As a result, the decision can be taken under  **perfect information**.

The expected result given perfect information is called
- **EPI**: the expected performance with perfect information

## Perfect Information in our Example

In our example, if we have perfect information, then:
- we can simply install as much capacity as there is (known) demand:

In [15]:
@vectorize
def total_profit_perfect_information(demand):
    return -30*demand + 40*demand

- we can use this function to compute the EPI using Monte-Carlo-Approximation:


In [28]:
demand_samples = demand_dist.rvs(10000)
epi = np.mean(total_profit_perfect_information(demand_samples))
print(f'The expected profit with perfect information (EPI) is {epi:.5f}')

The expected profit with perfect information (EPI) is 996.95248


array([ 80, 100, 120])

## The Value of Perfect information


Clearly, a chrystal ball (enabling to take **scenario-optimal** decisions) leads to better results.

The **difference** between
- these results (called **EPI**) and 
- the expected results when taking the best decision **without** perfect information (called **EIU**, see above)

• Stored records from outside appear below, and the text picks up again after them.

-- ==== Sys2Proof/Machine/Layout.lean ====
section
/-! DEFINITION. Tensor layouts (chapter 3): the view of a VIEW command (R256) and where the bits of each of its
elements lie. -/
namespace Sys2Proof.Machine

/-- A view register's contents (R256); sizes are stored minus 1, P0 - P3 as their 48 bits. -/
structure View where
  layout : Nat
  fmtc : Nat
  base : Nat
  s0 : Nat
  s1 : Nat
  s2 : Nat
  s3 : Nat
  p0 : Nat
  p1 : Nat
  p2 : Nat
  p3 : Nat
deriving DecidableEq, Repr

/-- The view held by eight words of a VIEW command (R256). -/
def View.ofWords (w : List W64) : View :=
  let g := fun i => (w[i]?).getD 0#64
  { layout := fld (g 0) 47 44, fmtc := fld (g 0) 43 39, base := fld (g 1) 47 0,
    s1 := fld (g 2) 62 32, s0 := fld (g 2) 30 0, s3 := fld (g 3) 62 32, s2 := fld (g 3) 30 0,
    p0 := fld (g 4) 47 0, p1 := fld (g 5) 47 0, p2 := fld (g 6) 47 0, p3 := fld (g 7) 47 0 }

/-- Signed value of a 48-bit stride field. -/
def s48 (v : Nat) : Int := sext 48 v

def View.fmt (v : View) : Fmt := (Fmt.ofCode v.fmtc).getD .none

def View.isLinear (v : View) : Bool := v.layout == 0
def View.isBlocked (v : View) : Bool := v.layout == 1
def View.isPlanar (v : View) : Bool := v.layout == 2
def View.isPanel (v : View) : Bool := v.layout == 3 || v.layout == 4

/-- Lanes of a panel slice (R119, R120). -/
def View.lanes (v : View) : Nat := if v.layout == 3 then 128 else 256

/-- Sizes of dimensions 0 to 3; rows and columns play that part for BLOCKED and PLANAR (R116, R435), slices and
lanes for a panel (R436, R437). -/
def View.dims (v : View) : List Nat :=
  if v.isLinear then [v.s0 + 1, v.s1 + 1, v.s2 + 1, v.s3 + 1]
  else if v.isPanel then [v.s0 + 1, v.lanes, 1, 1]
  else [v.s2 + 1, v.s3 + 1, 1, 1]

def View.dim (v : View) (i : Nat) : Nat := (v.dims[i]?).getD 1

/-- Number of elements. -/
def View.count (v : View) : Nat := v.dim 0 * v.dim 1 * v.dim 2 * v.dim 3

/-- Index of the n-th element in iteration order, dimension 0 fastest (R106) (DEDUCED, log entry 15). -/
def View.unravel (v : View) (n : Nat) : List Nat :=
  let d0 := v.dim 0
  let d1 := v.dim 1
  let d2 := v.dim 2
  [n % d0, n / d0 % d1, n / d0 / d1 % d2, n / d0 / d1 / d2]

/-- Iteration number of an index. -/
def View.ravel (v : View) (ix : List Nat) : Nat :=
  let g : Nat → Nat := fun i => (ix[i]?).getD 0
  g 0 + v.dim 0 * (g 1 + v.dim 1 * (g 2 + v.dim 2 * g 3))

/-- Where an element lies: its bit pieces, lowest bits first, as (bit offset, width), and the byte of its scale. -/
structure Loc where
  parts : List (Nat × Nat)
  scale : Option Nat
deriving DecidableEq, Repr

def kSlabs (k : Nat) : Nat := ceilDiv k 256

/-- Width in bricks of stripe ns (R107). -/
def stripeW (n ns : Nat) : Nat := if ns + 1 < ceilDiv n 256 then 2 else ceilDiv (n - 256 * ns) 128

/-- Bit offset of element (k, n) of a BLOCKED array of width e (R107). -/
def blockedBit (base e kk nn k n : Nat) : Nat :=
  let ns := n / 256
  let w := stripeW nn ns
  8 * base + (16 * kSlabs kk * ns + k / 32 * w + n % 256 / 128) * 4096 * e + (k % 32 * 128 + n % 128) * e

/-- Byte of the scale of the block that holds (k, n) (R112). -/
def blockedScale (base kk nn k n : Nat) : Nat :=
  let ns := n / 256
  base + 2048 * kSlabs kk * ns + k / 32 * 128 * stripeW nn ns + n % 256

/-- Bricks of a BLOCKED array of kk rows and nn columns. -/
def brickCount (kk nn : Nat) : Nat :=
  let st := ceilDiv nn 256
  8 * kSlabs kk * (2 * (st - 1) + stripeW nn (st - 1))

/-- Bytes of one plane array, rounded up to a page (R113). -/
def planeSize (kk nn : Nat) : Nat := roundUp (512 * brickCount kk nn) 4096

/-- Bytes of a scale array (R112). -/
def scaleSize (kk nn : Nat) : Nat :=
  let st := ceilDiv nn 256
  2048 * kSlabs kk * (st - 1) + 8 * kSlabs kk * 128 * stripeW nn (st - 1)

/-- Position (row, column) inside some brick of the tensor (R131). -/
def inBricks (kk nn k n : Nat) : Bool :=
  decide (k < 256 * kSlabs kk) && decide (n / 256 < ceilDiv nn 256) &&
    decide (n % 256 / 128 < stripeW nn (n / 256))

/-- Whether a format splits its BLOCKED elements into arrays H and L (R111). -/
def Fmt.isSplit6 : Fmt → Bool
  | .e3m2 | .e2m3 | .mxE2m3 | .mxE3m2 => true
  | _ => false

/-- Bytes of one slice of a panel without scale slices (R119, R120). -/
def View.sliceBytes (v : View) : Nat := v.lanes * v.fmt.bits / 8

/-- Byte offset, from BASE, of slice k of a panel, and of its scale slice (R121, R122); np planes for PQ. -/
def View.panelSlice (v : View) (np k : Nat) : Nat :=
  if v.fmt.isPq then k / 32 * (256 + np * 1024) + 256
  else if v.fmt.isMx then k / 32 * (v.lanes + 32 * v.sliceBytes) + v.lanes + k % 32 * v.sliceBytes
  else k * v.sliceBytes

def View.panelScale (v : View) (np k : Nat) : Nat :=
  if v.fmt.isPq then k / 32 * (256 + np * 1024) else k / 32 * (v.lanes + 32 * v.sliceBytes)

/-- Bytes of a panel with np planes (R119 - R122). -/
def View.panelBytes (v : View) (np : Nat) : Nat :=
  let k := v.s0 + 1
  if v.fmt.isPq then ceilDiv k 32 * (256 + np * 1024)
  else if v.fmt.isMx then ceilDiv k 32 * v.lanes + k * v.sliceBytes
  else k * v.sliceBytes

/-- Bits of a PQ element: magnitude planes from the lowest read one up, then the sign plane 0 (R59). -/
def planeBits (np : Nat) (bit : Nat → Nat) : List (Nat × Nat) :=
  ((List.range np).reverse.map (fun p => (bit p, 1)))

/-- A bit offset of a LINEAR view; a negative one lies beyond every address, with the same low bits (R118). -/
def linearBit (o : Int) : Nat := if o < 0 then (o + 2 ^ 90).toNat else o.toNat

/-- Where element (i0, i1, i2, i3) of a view lies (R102, R107, R111 - R113, R119 - R122); the index may continue
past the view's edges, for padding positions. -/
def View.loc (v : View) (np : Nat) (ix : List Nat) : Loc :=
  let g : Nat → Nat := fun i => (ix[i]?).getD 0
  let f := v.fmt
  if v.isLinear then
    let o : Int := 8 * v.base + f.bits *
      ((g 0 : Int) * s48 v.p0 + (g 1 : Int) * s48 v.p1 + (g 2 : Int) * s48 v.p2 + (g 3 : Int) * s48 v.p3)
    ⟨[(linearBit o, f.bits)], none⟩
  else if v.isPanel then
    let k := g 0
    let l := g 1
    if f.isPq then
      let b := 8 * (v.base + v.panelSlice np k)
      ⟨planeBits np (fun p => b + 8 * (1024 * p + 32 * (k % 32) + l / 8) + l % 8),
        some (v.base + v.panelScale np k + l)⟩
    else
      ⟨[(8 * (v.base + v.panelSlice np k) + f.bits * l, f.bits)],
        if f.isMx then some (v.base + v.panelScale np k + l) else none⟩
  else
    let kk := v.s0 + 1
    let nn := v.s1 + 1
    let k := v.p0 + g 0
    let n := v.p1 + g 1
    if f.isPq then
      ⟨planeBits np (fun p => blockedBit (v.base + p * planeSize kk nn) 1 kk nn k n),
        some (blockedScale v.p2 kk nn k n)⟩
    else
      ⟨if f.isSplit6 then [(blockedBit v.p3 2 kk nn k n, 2), (blockedBit v.base 4 kk nn k n, 4)]
       else [(blockedBit v.base f.bits kk nn k n, f.bits)],
        if f.isMx then some (blockedScale v.p2 kk nn k n) else none⟩

/-- Whether a padding or edge position has an address (R131). -/
def View.hasAddr (v : View) (ix : List Nat) : Bool :=
  let g : Nat → Nat := fun i => (ix[i]?).getD 0
  if v.isBlocked || v.isPlanar then inBricks (v.s0 + 1) (v.s1 + 1) (v.p0 + g 0) (v.p1 + g 1)
  else if v.isPanel then decide (g 0 < v.s0 + 1) && decide (g 1 < v.lanes)
  else true

/-- Whether a position lies inside the whole tensor of a BLOCKED or PLANAR view; true for the others inside the view. -/
def View.inTensor (v : View) (ix : List Nat) : Bool :=
  let g : Nat → Nat := fun i => (ix[i]?).getD 0
  if v.isBlocked || v.isPlanar then decide (v.p0 + g 0 < v.s0 + 1) && decide (v.p1 + g 1 < v.s1 + 1)
  else decide (g 0 < v.dim 0) && decide (g 1 < v.dim 1) && decide (g 2 < v.dim 2) && decide (g 3 < v.dim 3)

/-- Number of planes of a PQ format, with PLANES 0 meaning all of them (R439). -/
def View.planes (v : View) (p : Nat) : Nat := if p = 0 then v.fmt.bits else p

/-! ## Checks of a view -/

/-- Formats a layout carries (R99). -/
def fmtOk (layout : Nat) (f : Fmt) : Bool :=
  match layout with
  | 0 => match f with
    | .fp32 | .bf16 | .fp16 | .e5m2 | .e4m3 | .e2m1 | .int4 | .int8 | .int32 | .int64 => true
    | _ => false
  | 1 => !f.isPq && (match f with | .none => false | _ => true)
  | 2 => f.isPq
  | 3 => match f with
    | .fp32 | .bf16 | .fp16 | .e5m2 | .e4m3 | .int4 | .int8 | .int32 => true
    | _ => f.isMx
  | 4 => match f with
    | .bf16 | .fp16 | .e5m2 | .e4m3 | .int4 | .int8 => true
    | _ => f.isBlock
  | _ => false

/-- First local address of the tile scratchpad windows, and the window size (R14). -/
def spmBase : Nat := 0x0F8000000000
def spmWin : Nat := 0x200000

def inSpm (a : Nat) : Bool := decide (spmBase ≤ a) && decide (a < spmBase + 200 * spmWin)

/-- A panel with np planes lies whole in one scratchpad window. -/
def View.panelIn (v : View) (np : Nat) : Bool := decide (v.base % spmWin + v.panelBytes np ≤ spmWin)

/-- Every array base, alignment, size and stride rule that a VIEW breaks makes it illegal at start
(R100, R103, R104, R108, R112, R117, R124, R436, and the last clause of R278); a panel lies whole in one scratchpad
window, and a stride of 0 is not judged here, where nothing says whether the view is written (DEDUCED, log entry 15). -/
def View.legal (v : View) : Bool :=
  if v.fmtc = 0 then decide (v.layout < 5)
  else match Fmt.ofCode v.fmtc with
    | Option.none => false
    | some f =>
      fmtOk v.layout f &&
      (if v.isLinear then
        let okStride := fun p => decide (-(2 ^ 39 : Int) ≤ s48 p) && decide (s48 p < 2 ^ 39)
        v.base % (max 1 (f.bits / 8)) == 0 &&
        okStride v.p0 && okStride v.p1 && okStride v.p2 && okStride v.p3 &&
        (if f.bits = 4 then s48 v.p0 == 1 && (v.s0 + 1) % 2 == 0 else true)
      else if v.isPanel then
        inSpm v.base && v.panelIn 2 && v.base % 256 == 0 && v.s1 == 0 && v.s2 == 0 && v.s3 == 0 &&
        v.p0 == 0 && v.p1 == 0 && v.p2 == 0 && v.p3 == 0 &&
        (if f.isBlock then (v.s0 + 1) % 32 == 0 else true)
      else
        v.base % 4096 == 0 &&
        (if f.isBlock then v.p2 % 4096 == 0 && v.p0 % 32 == 0 else v.p2 == 0) &&
        (if f.isSplit6 then v.p3 % 4096 == 0 else v.p3 == 0) &&
        decide (v.p0 + v.s2 ≤ v.s0) && decide (v.p1 + v.s3 ≤ v.s1))

/-- The byte ranges (first, last) that PUSH checks for a view (R308): one span for LINEAR and panels, one per array
of the whole tensor otherwise. -/
def View.spans (v : View) : List (Int × Int) :=
  let f := v.fmt
  if v.isLinear then
    let ext := fun (s p : Nat) => (s : Int) * s48 p
    let es := [ext v.s0 v.p0, ext v.s1 v.p1, ext v.s2 v.p2, ext v.s3 v.p3]
    let lo : Int := (es.map (fun e => min e 0)).sum
    let hi : Int := (es.map (fun e => max e 0)).sum
    [((8 * v.base + f.bits * lo) / 8, (8 * v.base + f.bits * hi + f.bits - 1) / 8)]
  else if v.isPanel then [((v.base : Int), (v.base : Int) + v.panelBytes 2 - 1)]
  else
    let kk := v.s0 + 1
    let nn := v.s1 + 1
    let arr := fun (b n : Nat) => ((b : Int), (b : Int) + n - 1)
    let bricks := brickCount kk nn
    let sc := if f.isBlock then [arr v.p2 (scaleSize kk nn)] else []
    if f.isPq then (List.range f.bits).map (fun p => arr (v.base + p * planeSize kk nn) (512 * bricks)) ++ sc
    else if f.isSplit6 then [arr v.base (2048 * bricks), arr v.p3 (1024 * bricks)] ++ sc
    else [arr v.base (512 * f.bits * bricks)] ++ sc

end Sys2Proof.Machine
end

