-- ==== Sys2Proof/Machine/Registers.lean ====
section
/-! DEFINITION. The control-space register map of the device: every register the spec tabulates, with the offset
of its first copy, how it repeats, and its fields with their access codes (R8) and reset values (R9). The tables
follow the field tables of the rules named beside each register. -/
namespace Sys2Proof.Machine

/-- The access codes of R8. -/
inductive Acc where
  | ro | rw | rws | rwl | rwb | w1c | w1s | wo | rz
deriving DecidableEq, Repr

/-- How a field treats a value outside those its Description lists (R11). -/
inductive Chk where
  /-- every value of the field's width is listed -/
  | any
  /-- a value outside the range is clamped to it -/
  | clamp (lo hi : Nat)
  /-- a value outside the range is growth: the write is discarded for the field -/
  | within (lo hi : Nat)
deriving DecidableEq, Repr

/-- One row of a field table. -/
structure Fld where
  hi : Nat
  lo : Nat
  acc : Acc
  rst : Nat
  chk : Chk
deriving DecidableEq, Repr

/-- One register of the map: the control-space offset of its first copy, the (count, stride) of each index, its
fields, whether a compute reset keeps its value, and which requesters' writes are accepted
(companion, ZEN, management controller). -/
structure RegDef where
  base : Nat
  dims : List (Nat × Nat)
  keep : Bool
  byComp : Bool
  byZen : Bool
  byMc : Bool
  flds : List Fld
deriving DecidableEq, Repr

/-- A field of one register copy, by control-space offset and bit range. -/
structure FRef where
  off : Nat
  hi : Nat
  lo : Nat
deriving DecidableEq, Repr

/-- Offset of ZEN_ID (R738). -/
def ZEN_ID.at : Nat := 0x0
def ZEN_ID.FW_VER : FRef := ⟨ZEN_ID.at, 63, 48⟩
def ZEN_ID.CAP_GIB : FRef := ⟨ZEN_ID.at, 47, 40⟩
def ZEN_ID.ARCH : FRef := ⟨ZEN_ID.at, 39, 32⟩
def ZEN_ID.PART : FRef := ⟨ZEN_ID.at, 31, 16⟩
/-- ZEN_ID (R738). -/
def ZEN_ID.reg : RegDef :=
  ⟨0x0, [], true, true, true, true,
   [⟨63, 48, .ro, 1, .any⟩,
    ⟨47, 40, .ro, 0x60, .any⟩,
    ⟨39, 32, .ro, 0x10, .any⟩,
    ⟨31, 16, .ro, 0x96, .any⟩,
    ⟨15, 0, .rz, 0, .any⟩]⟩

/-- Offset of ZEN_SERIAL (R738). -/
def ZEN_SERIAL.at : Nat := 0x8
def ZEN_SERIAL.SERIAL : FRef := ⟨ZEN_SERIAL.at, 63, 0⟩
/-- ZEN_SERIAL (R738). -/
def ZEN_SERIAL.reg : RegDef :=
  ⟨0x8, [], true, true, true, true,
   [⟨63, 0, .ro, 1, .any⟩]⟩
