/-! ## Fabric (chapter 18) -/

/-- A REQUEST frame that the endpoint holds for an FOP: not sent yet, or sent and not acknowledged or answered (R666).
A dead one belongs to an FOP that has failed or whose job is gone. -/
structure Sent where
  frame : Frame
  job : Nat
  lt : Nat
  fop : Nat
  retries : Nat
  dead : Bool
deriving DecidableEq, Repr

/-- A failure of an FOP that had completed (R675): the XWF_HALT registers that it will latch. -/
structure LateHalt where
  job : Nat
  lt : Nat
  fop : Nat
  info : W64
  addr : Nat
deriving DecidableEq, Repr

/-- Receive state of a source node (R666): next number expected, numbers applied beyond it, and answers kept. -/
structure RxNode where
  next : W32
  ahead : List Nat
  answers : List Frame
deriving DecidableEq, Repr

def RxNode.zero : RxNode := ⟨0#32, [], []⟩

/-! ## Loading (chapter 16) -/

/-- A load whose result is not written yet (R626, R627): placement block, COOKIE, the job it loads, RESULT and REASON,
DETAIL, the granted features, HOLD, and the stacks whose engines it uses. -/
structure Loading where
  place : Nat
  cookie : W64
  job : Option Nat
  result : Nat
  reason : Nat
  detail : W64
  feat : W64
  hold : Bool
  vrg : Nat
deriving DecidableEq, Repr

/-! ## Crossings, power, boot and service (chapters 19 - 23) -/

/-- The COUNT crossings into a clocked domain (R683): PRODUCED, APPLIED and what the destination has been given. -/
structure Cross where
  produced : W32
  applied : W32
  total : W64
deriving DecidableEq, Repr

def Cross.zero : Cross := ⟨0#32, 0#32, 0#64⟩

/-- A flash copy being written (R734): KIND, copy (0 A, 1 B), the object, whether its erase has started, and whether it
repairs a failing copy (R756). -/
structure Fwu where
  kind : Nat
  copy : Nat
  obj : List Byte
  started : Bool
  repair : Bool
deriving DecidableEq, Repr

/-- Answers of the SPDM responder (R732, R733). -/
inductive SpdmRsp where
  | version (minor : List Nat)
  | capabilities (cert chal meas : Bool)
  | algorithms
  | digests (slots : List (Nat × List Byte))
  | certificate (slot : Nat) (portion : List Byte) (remainder : Nat)
  | challengeAuth (chain summary sig : List Byte)
  | measurements (total : Nat) (blocks : List (Nat × List Byte)) (sig : List Byte)
  | error (code : Nat)
deriving DecidableEq, Repr

/-- How an access from the companion ends (R12, R15, R409). -/
inductive CRsp where
  | data (bs : List Byte)
  | done
  | busError
  | poison
deriving DecidableEq, Repr


/-! ## The machine -/

/-- Why the machine stops. -/
inductive Fault where
  /-- No meaning raises this: every access the spec refuses is answered by the device itself. Safe. -/
  | unreachable
deriving DecidableEq, Repr

/-- Why a command has no meaning here. -/
inductive Refusal where
  /-- Raised by an arm of exec whose command is not modelled yet. Safe. -/
  | notModelled (mnemonic : String)
deriving DecidableEq, Repr

/-- The whole device. -/
structure State where
  /-- commands waiting, first in, first out -/
  pending : List Instr
  /-- control-space registers by offset; an unlisted one holds its reset value (R9) -/
  regs : SMap W64
  /-- how many free values have been taken (the model's own field; DESIGN CHOICE, log entry 1) -/
  free : Nat
  /-- tile contexts by physical tile, the residue of the last job while JOB_V is 0; the VPC of stack n, with its memories,
  stands under 200 + n (R225) -/
  tiles : SMap TileState
  /-- saved tile contexts by 256 * job + logical tile (R591, R596; DESIGN CHOICE, log entry 6) -/
  saved : SMap TileState
  /-- uncorrectable errors per physical tile since power-up (R746) -/
  tileUe : SMap Nat
  /-- exact slots by 65536 * stack + slot (R82, R210) -/
  slots : SMap Slot
  /-- stack code pages by local page number (R388); a bare page stands in blank -/
  pages : SMap Page
  /-- runs of pages that pages does not list: as a discard left them, or none where none has been (R396, R397) -/
  blank : SMap (Option Blank)
  /-- reserve pages by (32 * stack + channel) * 32768 + page (R338) -/
  reserve : SMap Page
  /-- merge buffers by global channel, oldest entry first (R398) -/
  merge : SMap (List MergeEntry)
  /-- channels waiting for a retrain, by stack (R370) -/
  retrainQ : SMap (List Nat)
  /-- next page index of each channel's scrubber, by global channel (R413) -/
  scrubAt : SMap Nat
  /-- pages corrected and pages poisoned or repaired in the current lap, by stack (R416) -/
  lapCe : SMap Nat
  lapUe : SMap Nat
  /-- stacks whose current lap exceeded TARGET_MS (R415) -/
  lapLate : List Nat
  /-- corrections since the last MEM_CE_SUM record, by stack (R420) -/
  ceSince : SMap Nat
  /-- Cloudbank cache lines by 2^40 * job + address / 256 (R353) -/
  cache : SMap CLine
  /-- Cloudbank scratch bytes by window offset, its uncorrectable words and its words with a single-bit error (R350,
  R356) -/
  scratch : Bytes
  scratchBad : List Nat
  scratchWeak : List Nat
  /-- the granule and direction of each unit's last counted access, as 2 * granule + write + 1, keyed by physical tile,
  256 + n for stack n's engine, and 512 for the rest (the model's own, log entry 86) -/
  lastGran : SMap Nat
  /-- far-tier bytes by local address (DESIGN CHOICE, log entry 8), and granules whose device answers with poison (R359, R362) -/
  far : Bytes
  farPoison : List Nat
  /-- bytes the device has written into the companion's memory (DESIGN CHOICE, log entry 71) -/
  comp : Bytes
  /-- records generated since power-up reset (R419) -/
  erqSeq : W32
  /-- milliseconds of ZEN's oscillator since power-up reset (R419; DESIGN CHOICE, log entry 5) -/
  ms : W32
  /-- SEQ of the JOB_FAULT record of the compute reset in progress (R422) -/
  resetSeq : Option W32
  /-- jobs that are parked (R583) -/
  parked : List Nat
  /-- jobs that had demand in the tile pool, and 64 * stack + job in a stack pool, since the round began (R584) -/
  demT : List Nat
  demV : List Nat
  /-- SHARE in force in the tile pool by job, and in a stack pool by 64 * stack + job (R585) -/
  shareT : SMap Nat
  shareV : SMap Nat
  /-- logical tile whose queue a stack's engine served last, by 64 * stack + job (R590) -/
  rrLast : SMap Nat
  /-- messages raised and not yet written or folded (R645) -/
  msgs : List Msg
  /-- pending bits: kind and job of a folded message with the latest value (R647) -/
  msgPend : List Msg
  /-- messages written and not yet signalled, by vector (R648) -/
  vecWait : SMap Nat
  /-- a ZEN restart runs (R718), and the one record each unit holds meanwhile -/
  zenRestart : Bool
  heldRecs : List (W32 × Bool × ErqRec)
  /-- stack granules the companion holds, least recently used first: 1 shared, 2 modified (R637) -/
  filter : List (Nat × Nat)
  /-- granules whose snoop of the companion awaits its answer, with whether it invalidates (R637) -/
  snoops : List (Nat × Bool)
  /-- the device's link mode (R633), 0 before a port has set it -/
  dylMode : Nat
  /-- ports whose DYL_PERST_N is low, and ports whose CXP_PERST_N the module drives low (R767, R768) -/
  dylPerst : List Nat
  cxpPerst : List Nat
  /-- pages, each with job, segment and class, whose poison ended jobs: ZEN asks for their repair after the reset (R412) -/
  repairDue : List (Nat × Nat × Nat × Nat)
  /-- the request table by entry (R523), and REQUEST records observed since power-up reset -/
  rqt : SMap Req
  arrivals : Nat
  /-- serving state by job -/
  srv : SMap SrvJob
  /-- records handed to SRV and not yet handled: kind and payload (R643) -/
  srvIn : List (Nat × List W64)
  /-- LOAD payloads in LDR's queue (R643) -/
  ldrIn : List (List W64)
  /-- header line of ring r's record NEXT, read and not yet handled (R642) -/
  ringSeen : SMap (Option (List W64))
  /-- rings whose header line the link cache holds (R638, R642) -/
  linkCache : List Nat
  /-- REQUEST frames accepted and waiting for room in the window, oldest first, and frames sent (R666) -/
  txWait : List Sent
  txSent : List Sent
  /-- number of the next frame to a node, and the window toward it, 2 MiB where unlisted (R666) -/
  txSeq : SMap W32
  txWin : SMap Nat
  /-- number the next FOP takes, from 1 -/
  fopNext : Nat
  /-- failures of completed FOPs that await their latch, and the one latched per 256 * job + tile (R675) -/
  lateWait : List LateHalt
  lateHeld : List LateHalt
  rxNode : SMap RxNode
  /-- frames given to ports, oldest first, and ports that answered a neighbour solicitation (R661) -/
  xwfOut : List (Nat × Frame)
  naOut : List Nat
  /-- ports that fell back to Ethernet training (R659) -/
  xwfEth : List Nat
  /-- frames dropped per port since the last XWF_DROP record (R678) -/
  dropSince : SMap Nat
  /-- the service action that ZEN runs, as ACTION and TARGET (R741), and whether jobs are held for a tile's move -/
  svc : Option (Nat × Nat)
  svcHeld : Bool
  /-- automatic actions that wait for the slot (R741) -/
  svcDue : List (Nat × Nat)
  /-- redirect entries that the running migration has still to copy (R374, R748) -/
  migTodo : List W64
  /-- pages with a MEM_CE_HEAVY record in the current lap and in the last one (R749) -/
  heavyNow : List Nat
  heavyPrev : List Nat
  /-- jobs that EQX has chosen and that wait for their tiles, in order (R588) -/
  chosen : List Nat
  /-- jobs whose end was requested (R600) -/
  endAsked : List Nat
  /-- the load that LDR is handling (R621) -/
  loading : Option Loading
  /-- COUNT crossings by 2 * domain, plus 1 for those that carry job state (R683, R695) -/
  cross : SMap Cross
  /-- the ZEN domain has been STOPPED since the last power-up reset (R688) -/
  zenLost : Bool
  /-- the model's nodes as FP32, empty before the first inlet reading; θ and τ of the record in use (R703) -/
  nodes : List W32
  theta : List W32
  tau : List W32
  /-- consecutive rounds with V_C at 0.60 V and the condition of R706 (R707) -/
  stuckFor : Nat
  /-- ANV_ECC_CE of each tile at the last round (R180, R746) -/
  ceLast : SMap Nat
  /-- a trip for want of phases, which only a power-up reset clears (R752, R753) -/
  tripHard : Bool
  /-- domains whose sample was asked for; the first one runs (R701) -/
  sampleQ : List Nat
  /-- milliseconds at the last fatal fault under R227 plus 1, by stack (R751) -/
  vrgFaultAt : SMap Nat
  /-- the boot flash by byte (R719) -/
  flash : Bytes
  /-- repair areas: SVN floors and retired tiles by stack (R724, R745) -/
  fwFloor : SMap Nat
  recFloor : SMap Nat
  retired : SMap (List Nat)
  /-- the update that waits or writes, and the next offset of a streamed one (R734, R737) -/
  fwu : Option Fwu
  fwStream : Option Nat
  /-- the firmware copy that failed to start at the last boot (R723) -/
  badCopy : Option Nat
  /-- the ZEN restart in progress came from the watchdog (R739) -/
  watchdog : Bool
  /-- the VPC firmware stage that ZEN checked at boot, which it loads again at a compute reset (R225, R227) -/
  vpcFw : List Byte
  /-- measurements by index, the alias key's 32-byte seed, and slot 0's chain after the CA certificates (R731 - R733) -/
  meas : SMap (List Byte)
  aliasSeed : List Byte
  certs : List (List Byte)
  /-- connection state by transport, 0 I3C and 1 the DOE mailbox; answers sent (R732) -/
  spdm : SMap Nat
  spdmOut : List (Nat × SpdmRsp)
  /-- SB_PGOOD as last sampled, the module's own pull on it, the input disconnected by the hot-swap controller, VDD_SB
  present (R763, R764, R773), and the input's voltage in mV as last seen -/
  pgood : Bool
  pgPull : Bool
  inputOff : Bool
  vddSb : Bool
  inputMv : Nat
  /-- test access port: controller state, instruction, shift register, and TDO bits of the last access (R736) -/
  tap : Nat
  tapIr : List Bool
  tapShift : List Bool
  tdo : List Bool
  /-- DIGEST of the image of each resident job (R733), and the stacks whose engines it uses (R223) -/
  digests : SMap (List Byte)
  engines : SMap Nat
  /-- how the companion's last access ended, and the last value read over the sideband -/
  rsp : Option CRsp
  mcRsp : Option W64
deriving DecidableEq, Repr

is called the **Expected Value of Perfect Information** (**EVPI**)

EVPI = EPI - EIU

It gives an answer to the following question:

**What would we be willing to pay for a crystal ball giving us perfect
information before we have to decide?**

In our case study, a (rational) boss would be willing to pay the following amount of money for a chrystal ball:


In [29]:
evpi = epi - eiu

print(f'The EVPI in our example is {evpi:.2f} given that EIU is {eiu:.2f} and EPI is {epi:.2f}')

The EVPI in our example is 316.08 given that EIU is 680.88 and EPI is 996.95


## The Value of Imperfect Information

There is not only the value of **perfect** information, but also **imperfect** (partial) information can have a value since it
- **reduces uncertainty** and
- allows making better decisions

Examples for obtaining **imperfect** or **partial** information:
- pilot studies
- additional medical examinations
- customer surveys

The improvement that can be obtained is called
- **Expected value of imperfect / partial or sample information**
- it answers the question: How much would I be willing to pay for partial information (e.g. a customer survey)


**$\rightarrow$ Obtaining information (or not) can be seen as part of the decision problem!**




## Excercise: Multiple Uncertain Quantities

We have another exercise for the capacity planning case study.

Let us assume our basic one-product case with a different extension:

- not only the demand, but also the contribution margin is affected by uncertainty. 
- let us assume that contribution margin is (statistically) independent from demand and 
- that the contribution margin follows the following normal distribution:

In [None]:
contribution_margin_dist = stats.norm(40,8)

In this exercise, perform the following analyses:
- compute the capacity decision with the best expected outcome
- compute the value of including uncertainty (EVIU)
- compute the value of perfect information assuming perfect information for **both** uncertain quantities (demand **and** contribution margin) 
- what happens if we have a chrystal ball that only reveals information with respect to one of the two quantities (say, demand)?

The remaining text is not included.